What the exercise asks: Find the line with "s.runs[r].modQty fun q" in the entries below. Repeat it, every following line, and the line with "of parameters. -/", exactly and with nothing added.

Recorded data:

-=-=-

-- ==== Sys2Proof/Machine/Commit.lean ====
section
/-! DEFINITION. Changes of parameters (R42, R45 ... R51, R85, R86, R118, R317): SET, STAGE, COMMIT, DISCARD and the
application of a set at its boundary. -/

namespace Sys2Proof.Machine

/-! ## Settling -/

/-- Inserts by parameter number. -/
def insertMember (m : Member) : List Member → List Member
  | [] => [m]
  | x :: xs => if m.param ≤ x.param then m :: x :: xs else x :: insertMember m xs

/-- Members in ascending parameter number (R48). -/
def sortMembers : List Member → List Member
  | [] => []
  | m :: ms => insertMember m (sortMembers ms)

/-- Value of a parameter in a list of members. -/
def memberValue (ms : List Member) (n : Nat) : Option Int := (ms.find? fun m => m.param = n).map (·.value)

/-- Range of a cell parameter at COMMIT: the free cells of its kind (R85). -/
def freeCells (s : State) (fast : Bool) (env : Nat → Int) (done_ : List Member) (n : Nat) : List Int :=
  let others := ((cellParams fast).filter (· ≠ n)).map env
  let taken := (done_.filter fun m => m.param ∈ cellParams fast).map (·.value)
  let cur := pget s n
  let free := (soundCells s fast).filter fun c => c ∉ others
  if cur ∈ taken ∨ cur ∈ free then free else cur :: free

/-- Settles one member where those before it are settled and those after it count as staged (R48). -/
def settleOne (s : State) (done_ rest : List Member) (m : Member) : Option Member :=
  match info m.param with
  | none => some m
  | some p =>
    let env := fun n => ((memberValue done_ n).orElse fun _ => memberValue (m :: rest) n).getD (pget s n)
    let r := match cellKind m.param with
      | some fast => { fixedRange s p with pts := some (freeCells s fast env done_ m.param) }
      | none => liveRange s env (pget s m.param) p
    match p.kind with
    | .source => some m
    | _ => (settle p.kind r m.value).map fun v => { m with value := v }

/-- Settles the members one at a time (R48); none where a cell parameter finds no cell (R85). -/
def settleFrom (s : State) (done_ : List Member) : List Member → Option (List Member)
  | [] => some done_
  | m :: ms => (settleOne s done_ ms m).bind fun x => settleFrom s (done_ ++ [x]) ms

/-- The settled members of a set, in ascending number. -/
def settleSet (s : State) (ms : List Member) : Option (List Member) := settleFrom s [] (sortMembers ms)

/-! ## Classes -/

/-- Rank of a commit class (R47). -/
def classRank : CommitClass → Nat
  | .i => 0 | .f => 1 | .b => 2 | .s => 3 | .z => 4

/-- Letter of a commit class in a reply. -/
def className : CommitClass → String
  | .i => "i" | .f => "f" | .b => "b" | .s => "s" | .z => "z"

/-- Commit class of a parameter. -/
def classOf (n : Nat) : CommitClass := ((info n).bind (·.cls)).getD .i

/-- Seal class of a parameter. -/
def sealOf (n : Nat) : Seal :=
  match info n with
  | some p => p.sc
  | none => .opn
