-- ==== Sys2Proof/Machine/SelfTest.lean ====
section
/-! DEFINITION. The self-test, its records, repairs and fuses (R242, R326 ... R335). -/

namespace Sys2Proof.Machine

/-- Items by code (Table 16.1). -/
def itemNames : List String := ["leads", "cells", "ref", "outputs", "cellar", "fram", "lines", "seal"]

/-- Item mask of a whole self-test; PZM-4N does not run item 4 (R326). -/
def allItems (s : State) : Nat := if s.ident.variant = .n4 then 0xEF else 0xFF

/-- An item lies in a mask. -/
def inMask (mask item : Nat) : Bool := mask / 2 ^ item % 2 = 1

/-! ## Cells and classes -/

/-- A unit 1 … 19 is a fast cell (R330). -/
def fastUnit (unit : Nat) : Bool := unit ≤ 10
/-- Code of a cell unit in its kind, and the unit of a code. -/
def unitCode (unit : Nat) : Int := if fastUnit unit then (unit : Int) - 1 else (unit : Int) - 11
def codeUnit (fast : Bool) (code : Int) : Nat := if fast then code.toNat + 1 else code.toNat + 11

/-- Name of a cell unit. -/
def unitName (unit : Nat) : String := if fastUnit unit then "c" ++ natText unit else "s" ++ natText (unit - 10)

/-- The parameter that assigns a cell to an input, where one does. -/
def cellInput (s : State) (unit : Nat) : Option Nat :=
  (cellParams (fastUnit unit)).find? fun p => pget s p = unitCode unit

/-- The input that a cell parameter assigns is judged by the safety function (R327). -/
def inputArmed (s : State) (param : Nat) : Bool :=
  match runOffset param with
  | some (r, o) => (o = 0x210 && armed s r true) || (o = 0x220 && armed s r false)
  | none => false

/-- A cell serves an armed input. -/
def cellArmed (s : State) (unit : Nat) : Bool :=
  match cellInput s unit with
  | some p => inputArmed s p
  | none => false

/-- A lead belongs to an armed input (R327, R330). -/
def leadArmed (s : State) (subject : Nat) : Bool :=
  let lead := subject % 256
  allRuns.any fun r => decide (subject / 256 = r.val + 1) &&
    ((decide (3 ≤ lead ∧ lead ≤ 5) && armed s r false) || (decide (6 ≤ lead ∧ lead ≤ 7) && armed s r true))

/-- Any slow input is armed. -/
def slowArmed (s : State) : Bool := allRuns.any fun r => armed s r true || armed s r false

/-- Both ferroelectric memories failed. -/
def bothFram (fs : List Failure) : Bool :=
  fs.any (fun f => f.item = 5 && f.subject = 1) && fs.any fun f => f.item = 5 && f.subject = 2

/-- Class of a failure (R327). Subject 1 of `ref` stands for a deviation beyond ±1 % (log 25). -/
def failClass (s : State) (fs : List Failure) (f : Failure) : Nat :=
  if f.item = 0 then (if leadArmed s f.subject then 1 else 3)
  else if f.item = 1 then (if cellArmed s f.subject then 1 else 2)
  else if f.item = 2 then (if f.subject = 1 ∧ slowArmed s then 1 else 3)
  else if f.item = 3 then (if 9 ≤ f.subject ∧ f.subject ≤ 12 then 1 else 3)
  else if f.item = 4 then (if f.fault = 8 ∨ 0x8000 ≤ f.subject then 3 else 2)
  else if f.item = 5 then (if bothFram fs then 1 else 3)
  else 3

/-- Rows whose corrected-error count has reached the limit (R327, R333), as failures. -/
def limitRows (s : State) (mask : Nat) : List Failure :=
  if inMask mask 4 then
    (s.sp.rowErrors.filter fun q => decide (pnat s 0xB001 ≤ q.2)).map fun q => ⟨4, 10, q.1⟩
  else []

/-- What a run of some items has found. -/
def foundIn (s : State) (mask : Nat) (fs : List Failure) : List Failure :=
  fs.filter (fun f => inMask mask f.item) ++ limitRows s mask

/-! ## Result records -/

/-- Verdict of judged failures (R330): 3 held, 2 reported, 1 repaired, 0 pass. -/
def verdictOf (xs : List (Failure × Nat × Nat)) : Nat :=
  if xs.any (fun x => x.2.1 = 1) then 3
  else if xs.any (fun x => x.2.1 = 3 || (x.2.1 = 2 && (x.2.2 = 0 || x.2.2 = 4))) then 2
  else if xs = [] then 0 else 1

/-- Names of the verdicts. -/
def verdictNames : List String := ["pass", "repaired", "reported", "held", "abandoned"]

/-- Mask of the items that failed. -/
def failedMask (xs : List (Failure × Nat × Nat)) : Nat :=
  ((List.range 8).filter fun i => xs.any fun x => x.1.item = i).foldl (fun m i => m + 2 ^ i) 0

/-- The 64 bytes of a result record (Table 16.3). -/
def resultBytes (t : TestResult) : List Byte :=
  let entry := fun (x : Failure × Nat × Nat) =>
    leBytes 1 x.1.item ++ leBytes 1 x.1.fault ++ leBytes 2 x.1.subject ++ leBytes 1 x.2.1 ++ leBytes 1 x.2.2
  leBytes 1 7 ++ leBytes 1 t.occasion ++ leBytes 1 t.verdict ++ leBytes 1 (min 255 t.count) ++ leBytes 4 t.time
    ++ leBytes 2 t.itemsRun ++ leBytes 2 t.itemsFailed ++ leBytes 2 t.millis ++ leBytes 2 0
    ++ fit 48 0 ((t.failures.take 8).flatMap entry)

/-- Writes a result record: the last 16 are kept; packet with subject 07h and module note 0020h (R330). -/
def recordTest (occasion verdict mask millis : Nat) (xs : List (Failure × Nat × Nat)) (s : State) : State :=
  let t : TestResult := { occasion := occasion, verdict := verdict, count := xs.length, time := nowSec s, itemsRun := mask
                          itemsFailed := failedMask xs, millis := millis, failures := xs }
  let s1 := { s with lg := { s.lg with results := (t :: s.lg.results).take 16 } }
  moduleNote (ledgerPacket s1 7 (resultBytes t)) 0x20
    (leBytes 1 occasion ++ leBytes 1 verdict ++ leBytes 2 (failedMask xs))

/-- Supply loss or NRST abandons a commanded test (R329). -/
def abandonTest (s : State) : State :=
  match s.sp.test with
  | some t => recordTest 4 4 t.items 0 [] { s with sp := { s.sp with test := none } }
  | none => s

/-- Supply loss or NRST abandons the test of a start or a stop (R80, R329, Table 16.3). -/
def abandonSequence (s : State) : State :=
  if s.pw.ms = .stop then recordTest 3 4 (allItems s) 0 [] s
  else if s.pw.ms = .start ∧ s.pw.startKind ≠ .quick then
    recordTest (if s.pw.startKind = .cold then 1 else 2) 4 (allItems s) 0 [] s
  else s

/-! ## Copies -/

/-- Module note 0009h: copy, and 1 degraded or 0 restored (R242, log 25). -/
def copyNote (copy st : Nat) (s : State) : State := moduleNote s 9 (leBytes 1 copy ++ leBytes 1 st)

/-- Judges the two copies after item 5 (R242): a failed copy is degraded; a degraded copy that passes is rebuilt. -/
def judgeCopies (mask : Nat) (fs : List Failure) (s : State) : State :=
  let bad := fun (n : Nat) => fs.any fun f => f.item = 5 && f.subject = n
  if inMask mask 5 = false ∨ bothFram fs then s
  else match s.lg.state with
    | .ok =>
      if bad 1 then copyNote 1 1 { s with lg := { s.lg with state := .singleB } }
      else if bad 2 then copyNote 2 1 { s with lg := { s.lg with state := .singleA } }
      else s
    | .singleB =>
      if bad 1 then s
      else copyNote 1 0 { s with mem := { s.mem with a := s.mem.b }, lg := { s.lg with state := .ok } }
    | .singleA =>
      if bad 2 then s
      else copyNote 2 0 { s with mem := { s.mem with b := s.mem.a }, lg := { s.lg with state := .ok } }
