-- ==== Sys2Proof/Machine/Power.lean ====
section
/-! DEFINITION. Supply, backup cell, reset, start and stop (R21 ... R26, R67 ... R71, R77 ... R80, R349, R350, R359,
R360). -/

namespace Sys2Proof.Machine

/-! ## What a START clears -/

/-- A run after the zero-fill: what is kept in the always-on domain and in ferroelectric memory stays (R78, R368). The
pricing set is the one kept there (R155); the totals, which are never reset (R162), and the open interval stand
(DEDUCED, log 4). -/
def RunSt.fresh (t : RunSt) : RunSt :=
  let p : Pilot := { Pilot.reset with refLift := t.eng.pilot.refLift, refVib := t.eng.pilot.refVib, day := t.eng.pilot.day }
  let q := t.qty
  { t with
    rate := none, fe := .reset, recog := .reset, eng := { EngineRun.reset with pilot := p }
    qty := { q with cur := .zero, last := none, rhoH := none, good := none, carry := none, pricing := q.kept } }

/-- The event engine after the zero-fill; programs, tilt reference and adoptions that wait are kept (R182). -/
def Events.fresh (e : Events) : Events :=
  { e with raised := [], posts := [], machines := e.machines.map StMachine.clear
           levels := Vector.replicate 8 ⟨false, 0⟩, rates := [], lost := 0, knock := none, knockAt := none
           fallArmed := true, fallRun := none, riseRun := 0, falls := [], rotVec := Vector.replicate 3 0
           gyroBias := Vector.replicate 3 0, gyro := (0, Vector.replicate 3 0, 0, true), turns := []
           tiltSum := (Vector.replicate 3 0, 0), tiltVec := none, tiltDue := false, tiltArmed := true, tickAt := none
           passRun := (0, 0), rot := none, tilt := none }

/-- The matrix after the zero-fill; the beep generator lives in the always-on domain (R115). -/
def Matrix.fresh (m : Matrix) : Matrix :=
  { m.rest with sat := Vector.replicate 18 0, fits := Vector.replicate 4 none, active := [], shadow := [], swap := false
                copying := false, late := none, axes := Vector.replicate 6 0, axisAge := 0 }

/-- The gather engine after the zero-fill: programs reloaded, flags, rings and ports empty (R220). -/
def Gather.fresh (g : Gather) : Gather :=
  { g with chans := Vector.replicate 8 .reset, prog := [], ring := [], ringNext := 0, ringUsed := 0, ringLost := 0
           ringBreaks := 0, raw := [], hostFifo := [], partnerFifo := [] }

/-- The conversation after the zero-fill: no session, no resolved role, counters 0 (R253, R270). -/
def Pair.fresh_ (p : Pair) : Pair :=
  { clearWindow p with st := .idle, up := none, rtt := none, rto := none, pause := 0, offset := 0, delay := 0, checkDmg := 0
                       dataDmg := 0, gaps := 0, retrans := 0, resync := 0, proto := 0 }

/-- A current output after START. -/
def Co.fresh (c : Co) : Co :=
  { c with loopOpen := false, force := none, rate := none, lim := .idle, mark := none, invalid := 0, takeOver := true
           valve := 0, valveFrom := none }

/-- The safety function after START: the latch alone stays (R22); the causes are those of one SAFE entry (R313), and
diagnostics that stood until START end (R311). -/
def Safe.fresh (f : Safe) : Safe :=
  { f with causes := [], taps := [], tapDue := [], press := Vector.replicate 4 ⟨0, []⟩
           temp := Vector.replicate 4 ⟨0, []⟩, sticky := []
           standing := [], welded := (false, false), tripMs := none, atLoss := [] }

/-- The zero-fill of R78, with everything that is volatile. -/
def volatileReset (s : State) : State :=
  { s with
    runs := s.runs.map RunSt.fresh
    mx := s.mx.fresh
    en := { Engine.reset with count := s.en.count }
    ev := s.ev.fresh
    qu := { s.qu.emptied with chuteSelftest := false }
    ga := s.ga.fresh
    mem := { s.mem with sram := [], cellar := [] }
    pair := s.pair.fresh_
    se := { s.se with table := [], mismatch := 0, late := 0, equivocal := 0, disputed := 0 }
    io := { s.io with co := s.io.co.map Co.fresh }
    sf := s.sf.fresh
    sp := { s.sp with test := none }
    pw := { s.pw with pass := .asleep, blockWhole := false }
    cm := { s.cm with restarting := [] }
    lg := { s.lg with closed := [] } }

/-- Both lines lose their sessions (Table 2.5). -/
def resetLines (s : State) : State := resetLine .service (resetLine .host s)

/-! ## Keep spans -/

/-- The span that a full keep area has overwritten takes source X (R239). -/
def lostSpan (s : State) : List KeepSpan :=
  match s.lg.keeps with
  | k :: _ => if s.lg.keeps.length = 32768 ∧ s.pw.keepAt < k.time then [unknownSpan s.pw.keepAt k.time] else []
  | [] => []

/-- The counts of a KEEP that the module passed with its clock unset join the quantity of the unset time, at the pricing
sets of that KEEP (R77, R157). -/
def unsetCounts (s : State) : State :=
  match s.lg.unsetKeep with
  | none => s
  | some k =>
    let runs := Vector.ofFn fun (r : Fin 4) =>
      match (keepPricing s)[r] with
      | some set =>
        let w := spanWorth s r set (s.runs[r].latched - k.tallies[r]).toNat (nowSec s - k.time)
        s.runs[r].modQty fun q => { q with unset := (q.unset.1 + w.m, q.unset.2 + w.e) }
      | none => s.runs[r]
    { s with runs := runs, lg := { s.lg with unsetKeep := none } }
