-- ==== Sys2Proof/Machine/Show.lean ====
section
/-! DEFINITION. SHOW (R41, R49, R101, R119, R142, R153, R163, R182, R184, R286, R303, R325, R334, R339). Line forms that
the chapters do not print: log 28. -/

namespace Sys2Proof.Machine

/-- Topics of SHOW. -/
def topics : List String :=
  ["attic", "pending", "role", "line", "watch", "fe", "matrix", "engine", "qtable", "events", "sm", "settle", "outputs",
   "safety", "repair", "age"]

/-- Name and value of a parameter. -/
def paramLine (s : State) (p : PInfo) : String := p.name ++ " " ++ readText s p

/-- The lines of a list of parameters. -/
def paramLines (s : State) (ps : List PInfo) : List String := ps.map (paramLine s)

/-- Value of a parameter by its number. -/
def textOf (s : State) (n : Nat) : String :=
  match info n with
  | some p => readText s p
  | none => "-"

/-- `role` name idle and warn times (chapter 02's session). -/
def roleLine (s : State) (l : Line) : String :=
  spaced ["role", roleName (s.line l).role, "idle", textOf s (lineBase l + 3), "warn", textOf s (lineBase l + 4)]

/-- `show line` (chapter 02's session). -/
def lineLines (s : State) (l : Line) : List String :=
  [spaced ["line", lineName l, textOf s (lineBase l), "echo", textOf s (lineBase l + 1), "notecheck",
    textOf s (lineBase l + 2)], roleLine s l]

/-- `show attic`: its owner, then its members. -/
def atticLines (s : State) : List String :=
  ("owner " ++ match s.cm.owner with | some l => lineName l | none => "none") :: s.cm.attic.map memberText

/-- `show watch`. -/
def watchLines (s : State) (l : Line) : List String :=
  (s.line l).watches.map fun w =>
    spaced ["watch", nameOf w.param, match w.period with | some m => natText m | none => "change"]

/-- Breakpoints of a table, with the decimals of x and y. -/
def pointLines (pre : String) (dx dy : Nat) (xs : List (Int × Int)) : List String :=
  xs.map fun q => spaced [pre, decText dx q.1, decText dy q.2]

/-- `show fe run`n (R101). -/
def feLines (s : State) (r : Run) : List String :=
  let n := r.val + 1
  paramLines s (feRows (n * 0x1000) ("run" ++ natText n ++ ".") n)
    ++ pointLines "draft temp" 3 3 s.runs[r].tabTemp.draft ++ pointLines "draft press" 4 2 s.runs[r].tabPress.draft

/-- `show matrix` (R119). -/
def matrixLines (s : State) : List String :=
  paramLines s ((List.range 20).flatMap fun a => (List.range 18).filterMap fun b =>
    if pget s (0x5000 + 0x20 * a + b) = 0 then none else some (gainInfo a b))
  ++ paramLines s ((matrixRows.take 18).zipIdx.filterMap fun q =>
    if s.mx.sat.toList.getD q.2 0 = 0 then none else some q.1)

/-- `show engine run`n (R142). -/
def engineLines (s : State) (r : Run) : List String :=
  let n := r.val + 1
  paramLines s (engRows (n * 0x1000) ("run" ++ natText n ++ ".") ++ eventRows.filter fun p => 0x6F00 ≤ p.num)

/-- `show qtable run`n (R163). -/
def qtableLines (s : State) (r : Run) : List String :=
  let one := fun (name : String) (dx dy : Nat) (t : Table) =>
    pointLines (name ++ " live") dx dy t.live ++ pointLines (name ++ " draft") dx dy t.draft
  let t := s.runs[r]
  one "k" 3 3 t.tabK ++ one "dens" 3 4 t.tabDens ++ one "enth" 3 6 t.tabEnth ++ one "z" 2 4 t.tabZ

/-- `show qtable air` (R153): the grid, 49 temperatures by 80 pressures. -/
def airLines : List String :=
  (List.range 49).flatMap fun (i : Nat) => (List.range 80).map fun (j : Nat) =>
    spaced ["air", intText ((5 * i : Nat) - 40), natText (50 * (j + 1)), decText 4 (airRho i j),
      decText 6 (airH i j)]

/-- `show events` (R184). -/
def eventLines (s : State) : List String :=
  paramLines s ((eventRows.filter fun p => p.num < 0x6200)
    ++ (List.range 4).flatMap (fun k => recogRows ((k + 1) * 0x1000) ("run" ++ natText (k + 1) ++ "."))
    ++ eventRows.filter fun p => decide (0x6200 ≤ p.num ∧ p.num < 0x6F00) && decide (2 ≤ p.num % 16))

/-- The place of a program word. -/
def wordPlace (i : Nat) : String :=
  if i < 128 then spaced ["s" ++ natText (i / 4), "t" ++ natText (i % 4)] else "a" ++ natText (i - 128)

/-- `show sm m`N (R182). -/
def smLines (s : State) (i : Fin 8) : List String :=
  let m := s.ev.machines[i]
  let line := fun (kind : String) (k : Nat) (w : Word) => spaced [kind, wordPlace k, hexText 8 w.toNat]
  (List.range 192).filterMap (fun k => if fetch 0 m.live k = 0 then none else some (line "live" k (fetch 0 m.live k)))
  ++ (List.range 192).filterMap fun k =>
    if fetch 0 m.draft k = fetch 0 m.live k then none else some (line "draft" k (fetch 0 m.draft k))

/-- Partner-table entries of a run from a start, in time order. -/
def insertEntry (e : Entry) : List Entry → List Entry
  | [] => [e]
  | x :: xs => if e.start ≤ x.start then e :: x :: xs else x :: insertEntry e xs

/-- One quantity of a `show settle` line: upstream, downstream, loss and settled. -/
def settleFields (code : Nat) (q : Option (Int × Int)) (settled : Option Int) : List String :=
  let d := fun (x : Option Int) => dash (x.map (decText 6))
  [d (q.map (·.1)), d (q.map (·.2)), d (if 1 ≤ code ∧ code ≤ 3 then q.map fun v => v.1 - v.2 else none), d settled]

/-- A line of `show settle` (R286). -/
def settleLine (s : State) (t : Entry) : String :=
  let head := ["settle", "run" ++ natText t.run, secText t.start]
  match (findInt s t.run t.start).filter fun i => t.decided && outcomeAt s i ≠ 255 with
  | some i =>
    let b := outcomeAt s i
    let code := b % 16
    let own := intAt s i
    let other := if own.total = t.blocks then some t.side else none
    let v := valuesOf s t.run code own.side other
    let d := decisionOf s t.run code own.side other
    spaced (head ++ [outcomeName b, ["both", "up", "down", "none"].getD (b / 16 % 4) "-"]
      ++ (if b / 64 % 2 = 1 then ["unclean"] else [])
      ++ settleFields code v.mass (d.settled.map (·.1)) ++ settleFields code v.energy (d.settled.map (·.2)))
  | none =>
    let one := fun (q : Int) => if ownUp s then ["-", decText 6 q, "-", "-"] else [decText 6 q, "-", "-", "-"]
    spaced (head ++ ["open", "-"] ++ one t.m ++ one t.e)

/-- `show settle` run start [count] (R286). -/
def settleLines (s : State) (r : Run) (ms : Int) (n : Nat) : List String :=
  let es := s.se.table.filter fun t => decide (t.run = r.val + 1 ∧ ms ≤ 1000 * (t.start : Int))
  ((es.foldr insertEntry []).take n).map (settleLine s)

/-- `show safety` (R325): the parameters, the standing causes, and the waiting set with its line and seconds left. -/
def safetyLines (s : State) : List String :=
  paramLines s safetyRows
    ++ [spaced ("cause" :: s.sf.causes.map (hexText 2)),
        match s.cm.wait with
        | some w => spaced ["pending", natText w.set.members.length, lineName w.line,
            natText ((w.deadline - s.ck.mono + 999) / 1000)]
        | none => "pending none"]

/-- A unit of the repair table. -/
def repairUnit (row : Bool) (u : Nat) : String := if row then natText u else unitName u

/-- `show repair` (R334). -/
def repairLines (s : State) : List String :=
  s.sp.table.zipIdx.map (fun q =>
    let e := q.1
    let row : Bool := e.kind = 3
    spaced ["repair", natText q.2, ["-", "fast", "slow", "row"].getD e.kind "-", repairUnit row e.failed,
      if e.spare = 0 then "-" else repairUnit row e.spare, ["-", "soft", "burnt", "cleared"].getD e.st "-",
      secText e.time, dash (e.fuse.map natText)])
  ++ s.sp.fuses.zipIdx.map fun q =>
    let row : Bool := q.1.1 ≠ 1
    spaced ["fuse", natText q.2, ["-", "cell", "row", "void"].getD q.1.1 "-", repairUnit row q.1.2.1,
      repairUnit row q.1.2.2]

/-- `show age` (R339). -/
def ageLines (s : State) : List String :=
  (List.finRange 16).map fun i =>
    let name := ageNames.getD i.val ""
    match s.sp.ages[i] with
    | some a =>
      let d := fun (x : Int) => decText (ageDecimals i.val) x
      spaced (["age", name, d a.value, d a.limit, dash (a.date.map secText), className4 a.cls]
        ++ if a.beyond then ["beyond"] else [])
    | none => spaced ["age", name, "-", "-", "-", "none"]

/-- Topics that take no field. -/
def plainTopic (s : State) (l : Line) (i : Nat) : List String :=
  match i with
  | 0 => atticLines s
  | 1 => s.cm.pendingZ.map memberText
  | 2 => [roleLine s l]
  | 3 => lineLines s l
  | 4 => watchLines s l
  | 6 => matrixLines s
  | 9 => eventLines s
  | 12 => paramLines s outputRows
  | 13 => safetyLines s
  | 14 => repairLines s
  | _ => ageLines s

/-- The lines of a topic, with orders 1 and 2 of its fields. -/
def topicLines (s : State) (strict : Bool) (l : Line) (i : Nat) (fields : List String) : Except Reason (List String) :=
  match i, fields with
  | 5, [rt] => (runField rt).map (feLines s)
  | 7, [rt] => (runField rt).map (engineLines s)
  | 8, [rt] =>
    match byWord strict ["air"] rt with
    | some _ => .ok airLines
    | none => (runField rt).map (qtableLines s)
  | 10, [mt] => (machineField mt).map (smLines s)
  | 11, rt :: st :: more => do
    need (more.length ≤ 1) .badForm
    let ms ← timeField st
    let n ← countOr 1 96 1 more.head?
    let r ← runField rt
    .ok (settleLines s r ms n)
  | _, [] => if i = 5 ∨ i = 7 ∨ i = 8 ∨ i = 10 ∨ i = 11 then .error .badForm else .ok (plainTopic s l i)
  | _, _ => .error .badForm

/-- `show` topic (R41). -/
def bodyShow (rq : Req) (args : List String) : Body := fun s => do
  let t ← want args.head? .badForm
  let i ← wordField rq.tag.isSome topics t
  let ls ← topicLines s rq.tag.isSome rq.line i args.tail
  served s "show"
  .ok (s, ls.map ("part " ++ ·) ++ ["ok show " ++ topics.getD i ""])

/-- SHOW (R41). -/
def execShow (rq : Req) (args : List String) (s : State) : Host.Outcome State Fault Refusal :=
  done (runLine rq "show" (bodyShow rq args) s)

end Sys2Proof.Machine
end

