/-- On a served line in RUN, SAFE or HELD, for a parameter and value that are well formed, a parameter not in the attic,
no safety set waiting, and a role and key that satisfy the seal class. A SET whose settled members are above class I
and not of seal class S is scheduled at its boundary without a note. A SET of a parameter of seal class S waits for
DO_SAFETY_CONFIRM: the set is held with its line, its role, a fresh code and the deadline of safety.confirm.time,
and nothing is stored. One of class I is stored at once. Each answers the stored value. Beside what a class I value
acts on, nothing else changes but the talk of the lines. (R42, R45, R46, R47, R48, R50, R317) -/
def Obligations.SetSchedulesItsParameter : Prop :=
  ∀ (rq : Req) (s : State) (args : List String) (p : PInfo) (v : Int) (ms : List Member),
    linesUp s = true → s.serving = true → paramValue rq.tag.isSome args s = .ok (p, v) → p.cls.isSome = true →
    sealOk s rq.line p.sc = true → memberValue s.cm.attic p.num = none → s.cm.wait = none →
    settleSet s [⟨p.num, v, lineCode rq.line, (s.line rq.line).role⟩] = some ms →
    let reply := ["ok " ++ p.name ++ " " ++ valueText p.kind ((memberValue ms p.num).getD v)
      ++ (if p.cls = some .z then " pending" else "")]
    (strictest ms ≠ .i → needsConfirm ms = false →
      Answers rq (.set rq args) s reply { s with cm := { s.cm with
        pendingZ := if strictest ms = .z then mergeZ s.cm.pendingZ ms else s.cm.pendingZ
        due := if strictest ms = .z then s.cm.due else s.cm.due ++
          [⟨strictest ms, if strictest ms = .f then s.ck.mono else s.ck.mono + (1000 - nowMs s % 1000), ms, none⟩] } })
    ∧ (needsConfirm ms = true →
      Answers rq (.set rq args) s reply { s with cm := { s.cm with
        drawn := s.cm.drawn + 1
        wait := some {
          set := ⟨strictest ms, 0, ms, some rq.line⟩, line := rq.line, role := (s.line rq.line).role
          code := (Config.confirmCode s.cm.drawn).val, wrong := 0, deadline := s.ck.mono + 1000 * pnat s 0xA007 } } })
    ∧ (strictest ms = .i → needsConfirm ms = false → (∀ m ∈ ms, m.param ∉ cellParams true ∧ m.param ≠ 0xA003) →
      ∃ t, exec (.set rq args) s = .next t ∧ Replied rq reply s t
        ∧ t.cm.params = ((ms.filter fun m => m.param < 0x5000) ++ ms.filter fun m => 0x5000 ≤ m.param).foldl
          (fun ps m => pStore ps m.param m.value) s.cm.params
        ∧ t.cm.due = s.cm.due ∧ t.cm.attic = s.cm.attic ∧ t.cm.owner = s.cm.owner ∧ t.cm.pendingZ = s.cm.pendingZ
        ∧ t.pw.ms = s.pw.ms ∧ t.ck.t = s.ck.t ∧ t.sf = s.sf ∧ t.ident = s.ident ∧ t.pending = s.pending)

-=-=-

Output below:
        s.runs[r].modQty fun q => { q with unset := (q.unset.1 + w.m, q.unset.2 + w.e) }
      | none => s.runs[r]
    { s with runs := runs, lg := { s.lg with unsetKeep := none } }
-- ==== Sys2Proof/Machine/Show.lean ====
section
/-! DEFINITION. SHOW (R41, R49, R101, R119, R142, R153, R163, R182, R184, R286, R303, R325, R334, R339). Line forms that
the chapters do not print: log 28. -/

namespace Sys2Proof.Machine

/-- Topics of SHOW. -/
def topics : List String :=
  ["attic", "pending", "role", "line", "watch", "fe", "matrix", "engine", "qtable", "events", "sm", "settle", "outputs",
   "safety", "repair", "age"]

/-- Name and value of a parameter. -/
def paramLine (s : State) (p : PInfo) : String := p.name ++ " " ++ readText s p

/-- The lines of a list of parameters. -/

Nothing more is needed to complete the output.